The regulator revised that directive on Thursday so users only need to notify their bank’s customer-service department and show evidence within 90 days of returning from the trip – an announcement that eased worries that yet-stiffer restrictions were to come.

A number of traders said they were pausing operations Thursday and waiting until the end of the day to assess the situation, as they struggled to find dollar buyers. The pound traded at about 42 on the parallel market a week ago.

Egypt has devalued the pound three times since early last year, leading it to lose almost half its value.
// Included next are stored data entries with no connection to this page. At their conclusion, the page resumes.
theorem countEff {c : Fin 9} {e : Eff} : R r (countEff c e s) := by
  unfold Machine.countEff
  dsimp only
  split
  case h_1 => exact F.countSat h
  case h_2 => exact F.cause (F.bumpField h)
  case h_3 => exact F.cause (F.bumpField h)
  case h_4 => exact F.cause (F.bump h)
  case h_5 =>
    split
    · exact h
    · exact F.setReg (F.setReg (F.setReg (F.setReg h)))
  case h_6 => exact F.cause (F.capture (F.bump h))
  case h_7 => exact h

theorem lateEff {c : Fin 9} {e : Eff} : R r (lateEff c e s) := by
  unfold Machine.lateEff
  split
  case h_1 => exact F.cause (F.capture (F.bump h))
  case h_2 => exact F.countSat h
  case h_3 => exact F.cause (F.bookTotal h)
  case h_4 => exact F.cause h
  case h_5 => exact h

theorem storeEff {c : Fin 9} {q : Requester} {e : Eff} : R r (storeEff c q e s) := by
  unfold Machine.storeEff
  split
  case h_1 => exact F.writeMem h
  case h_2 => exact F.putAll h
  case h_3 => exact F.putAll h
  case h_4 => exact F.deliverReplies (F.drainPort (F.writeMem h))
  case h_5 => exact F.countSat h
  case h_6 => exact h

/-- The effects that `maybeStore` performs as a whole or not at all are stored after a free value has been drawn. -/
theorem maybeStore {c : Fin 9} {q : Requester} {e : Eff} : R r (maybeStore c q e s) := by
  have whole {e : Eff} : R r (if (Config.free s.draws).getLsbD 0 then Machine.storeEff c q e s.draw.2 else s.draw.2) := by
    split
    · exact F.storeEff (F.draw h)
    · exact F.draw h
  cases e with
  | units l => exact F.putAll (F.draw h)
  | store a bs => exact whole
  | block puts => exact whole
  | remote d a bs => exact whole
  | _ => exact h

/-! ## Descriptors that end -/

theorem endPlat {c : Fin 9} {f : Fly} {status : H16} : R r (endPlat c f status s) := by
  unfold Machine.endPlat
  split
  · exact h
  · split
    · exact F.modPlat h
    · split
      · exact F.cause (F.modPlat h)
      · exact h

theorem countBusy {c : Fin 9} {a : Fin 2} {cycles : Nat} : R r (countBusy c a cycles s) := by
  unfold Machine.countBusy
  exact F.modArray (F.bump h)

theorem countPresented {c : Fin 9} {f : Fly} : R r (countPresented c f s) := by
  unfold Machine.countPresented
  split
  · refine F.each _ (fun e _ t ht => ?_) h
    split
    · exact F.countBusy (F.draw ht)
    · exact ht
  · exact h

theorem cutDrain {c : Fin 9} {q : Requester} {l : List Eff} : R r (cutDrain c q l s).2 := by
  induction l generalizing s with
  | nil => exact h
  | cons e l ih =>
    cases e with
    | drainSat n => exact ih (F.countSat (F.draw h))
    | drainNan => exact ih (F.draw h)
    | _ => exact ih (F.maybeStore h)

theorem countGrant {c : Fin 9} {f : Fly} : R r (countGrant c f s) := by
  unfold Machine.countGrant
  split
  · exact F.each _ (fun _ _ _ ht => F.countEff ht) h
  · exact h

theorem endFly {c : Fin 9} {f : Fly} {status flags : H16} {detail : W32} : R r (endFly c f status flags detail s) := by
  unfold Machine.endFly
  extract_lets presented granted late hubUnit
  have hlate : R r late :=
    F.when (fun _ ht => F.each _ (fun _ _ _ hu => F.lateEff hu) ht) (F.countGrant (F.when (fun _ ht => F.countPresented ht) h))
  have hcut : R r (if f.granted && !f.done && status ≠ stCompleted
      then Machine.cutDrain c (writeReq c f.unit f.no) f.effs late else (0, late)).2 := by
    split
    · exact F.cutDrain hlate
    · exact hlate
  generalize (if f.granted && !f.done && status ≠ stCompleted
    then Machine.cutDrain c (writeReq c f.unit f.no) f.effs late else (0, late)) = cut at hcut ⊢
  exact F.finishDesc (F.dropFly (F.endPlat (F.when (fun _ ht => F.bump ht) hcut)))

theorem endFlies {c : Fin 9} {p : Fly → Bool} {status flags : H16} : R r (endFlies c p status flags s) :=
  F.each _ (fun _ _ _ ht => F.endFly ht) h

theorem countGrants {c : Fin 9} : R r (countGrants c s) := by
  unfold Machine.countGrants
  refine F.modFlies (F.each _ (fun _ _ _ ht => F.countGrant ht) h) fun f => ?_
  split
  · exact ⟨rfl, rfl, id⟩
  · exact ⟨rfl, rfl, id⟩

theorem sweepReduction {x : Reduction} : R r (sweepReduction x s) := by
  unfold Machine.sweepReduction
  dsimp only
  split
  · exact h
  · split
    · exact F.modHub (F.each _ (fun _ _ _ ht => F.endFlies ht) h)
    · exact F.modHub h

theorem sweepTri {id : W32} : R r (sweepTri id s) := by
  unfold Machine.sweepTri
  dsimp only
  split
  · exact h
  · exact F.modHub (F.each _ (fun _ _ _ ht => F.endFlies ht) h)

theorem sweep : R r (sweep s) := by
  unfold Machine.sweep
  exact F.modHub (F.each _ (fun _ _ _ ht => F.sweepTri ht) (F.each _ (fun _ _ _ ht => F.sweepReduction ht) h))

theorem failFetch {c : Fin 9} {st : Fin 4} {status : H16} : R r (failFetch c st status s) := by
  unfold Machine.failFetch
  split
  · exact h
  · split
    · exact h
    · exact F.finishDesc (F.modStream h)

theorem resetDescriptors {c : Fin 9} : R r (resetDescriptors c s) := by
  unfold Machine.resetDescriptors
  refine F.sweep (F.each _ (fun _ _ _ ht => F.modStream ht) (F.each _ (fun st _ t ht => ?_) (F.countGrants h)))
  extract_lets issued x emptied fetched
  have hemptied : R r emptied := F.modStream (F.endFlies ht)
  have hfetched : R r fetched := by
    unfold fetched
    split
    · exact hemptied
    · exact F.each _ (fun _ _ _ hu => F.finishQueued hu) (F.when (fun _ hu => F.finishDesc hu) hemptied)
  exact F.each _ (fun _ _ _ hu => F.finishQueued hu) hfetched

theorem endUnit {c : Fin 9} {u : UnitId} {failed : Option Nat} : R r (endUnit c u failed s) := by
  unfold Machine.endUnit
  exact F.sweep (F.each _ (fun _ _ _ ht => F.endFly ht) h)

theorem endOwners {c : Fin 9} {p : MRun → Bool} : R r (endOwners c p s) := by
  unfold Machine.endOwners
  exact F.sweep (F.endFlies h)

theorem endClosures {c : Fin 9} {units : List UnitId} : R r (endClosures c units s) := F.each _ (fun _ _ _ ht => F.endFly ht) h

/-! ## Blocks -/

theorem copyFail {c : Fin 9} : R r (copyFail c s) := by
  unfold Machine.copyFail
  split
  · exact F.eventNoNote (F.cause (F.modPlat h))
  · exact h

theorem releaseLock {p : Page} : R r (releaseLock p s) := by
  unfold Machine.releaseLock
  split
  · split
    · exact F.endLock h
    · exact h
  · exact h

theorem rampDown {c : Fin 9} {a : Fin 2} : R r (rampDown c a s) := by
  unfold Machine.rampDown
  dsimp only
  split
  · exact F.modArray h
  · split
    · exact F.modArray (F.bumpField h)
    · exact h

theorem openGap {c : Fin 9} {a : Fin 2} : R r (openGap c a s) := by
  unfold Machine.openGap
  have taken : R r (takeFill c a s) := F.modArray h
  dsimp only
  split
  · exact F.rampDown taken
  · exact taken

theorem withGaps {c : Fin 9} {k : State → State} (hk : ∀ t, R r t → R r (k t)) : R r (withGaps c k s) := by
  refine F.each _ (fun a _ t ht => ?_) (hk s h)
  split
  · exact ht
  · exact F.openGap ht

theorem stackEnds {p : Page} : R r (stackEnds p s) := F.endOwners h

theorem cacheReset {c : Fin 9} : R r (cacheReset c s) := by
  unfold Machine.cacheReset
  exact F.modMerid (F.endOwners (F.when (fun _ ht => F.modChan ht) (F.invalidateLines (F.writeBackLines h))))

theorem meridReset {c : Fin 9} : R r (meridReset c s) := by
  unfold Machine.meridReset
  exact F.modMerid (F.each _ (fun _ _ _ ht => F.when (fun _ hu => F.failFetch hu) ht) (F.each _ (fun _ _ _ ht => F.endUnit ht) h))

end Work

namespace Links

variable {R : State → State → Prop} {r s : State}

variable (F : Links R) (h : R r s)
include F h

theorem modPort {c : Fin 9} {p : Fin 6} {f : Port → Port} : R r (s.modPort c p f) :=
  F.trans h (F.link s c _ fun _ => Chan.Moves.of_same rfl rfl rfl)

theorem endSends {c : Fin 9} {p : Fin 6} {lost : List TxFlit} {status : H16} : R r (endSends c p lost status s) := by
  unfold Machine.endSends
  exact F.sweep (F.endFlies h)

theorem leaveBuffer {c : Fin 9} {t : TxFlit} : R r (leaveBuffer c t s) := by
  unfold Machine.leaveBuffer
  split
  · exact F.modPort h
  · exact h

theorem discardPort {c : Fin 9} {p : Fin 6} {status : H16} : R r (discardPort c p status s) := by
  unfold Machine.discardPort
  refine F.endSends (F.when (fun _ ht => F.copyFail ht) (F.when (fun _ ht => F.cause ht) (F.bumpField ?_)))
  exact F.each _ (fun _ _ _ ht => F.leaveBuffer ht) (F.modPort h)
Authorities says it’s shifting to a more flexible exchange rate, but delays in fully implementing that have held up the review of a crucial $3 billion International Monetary Fund rescue program.

Derivatives traders are hedging against the prospect of a further currency devaluation.

The pound’s 12-month contract in the non-deliverable forwards market has weakened almost 9% since mid-September, reaching 45.4 against the dollar on Thursday.

War impact on regional economies

In another context, economic crises are reportedly rippling through the countries bordering Israel, raising the possibility of a chain reaction from the war on Gaza that further worsens the financial health and political stability of countries like Egypt, Jordan and Lebanon and creates problems well beyond.

Each of the three countries is up against differing economic pressures that led the International Monetary Fund to warn in a September report that they could lose their “sociopolitical stability”, stated the Associated Press.

That warning came shortly before the Hamas attack of October 7, triggering a war that could easily cause economic chaos that President Joe Biden and the European Union would likely need to address, the AP stressed.

The possible fallout is now starting to be recognized by world leaders and policy analysts.

For a Biden administration committed to stopping the Israel-Hamas war from widening, the conflict could amplify the economic strains and possibly cause governments to collapse.

If the chaos went unchecked, it could spread across a region that is vital for global oil supplies — with reverberations around the globe.

“The more unstable things are economically, the easier it is for bad actors in the region to stir the pot,” said Christopher Swift, an international lawyer and former Treasury Department official.

“The notion that you can divorce politics from economics is a little bit myopic and naive. Politics, economics, and security go together very closely.”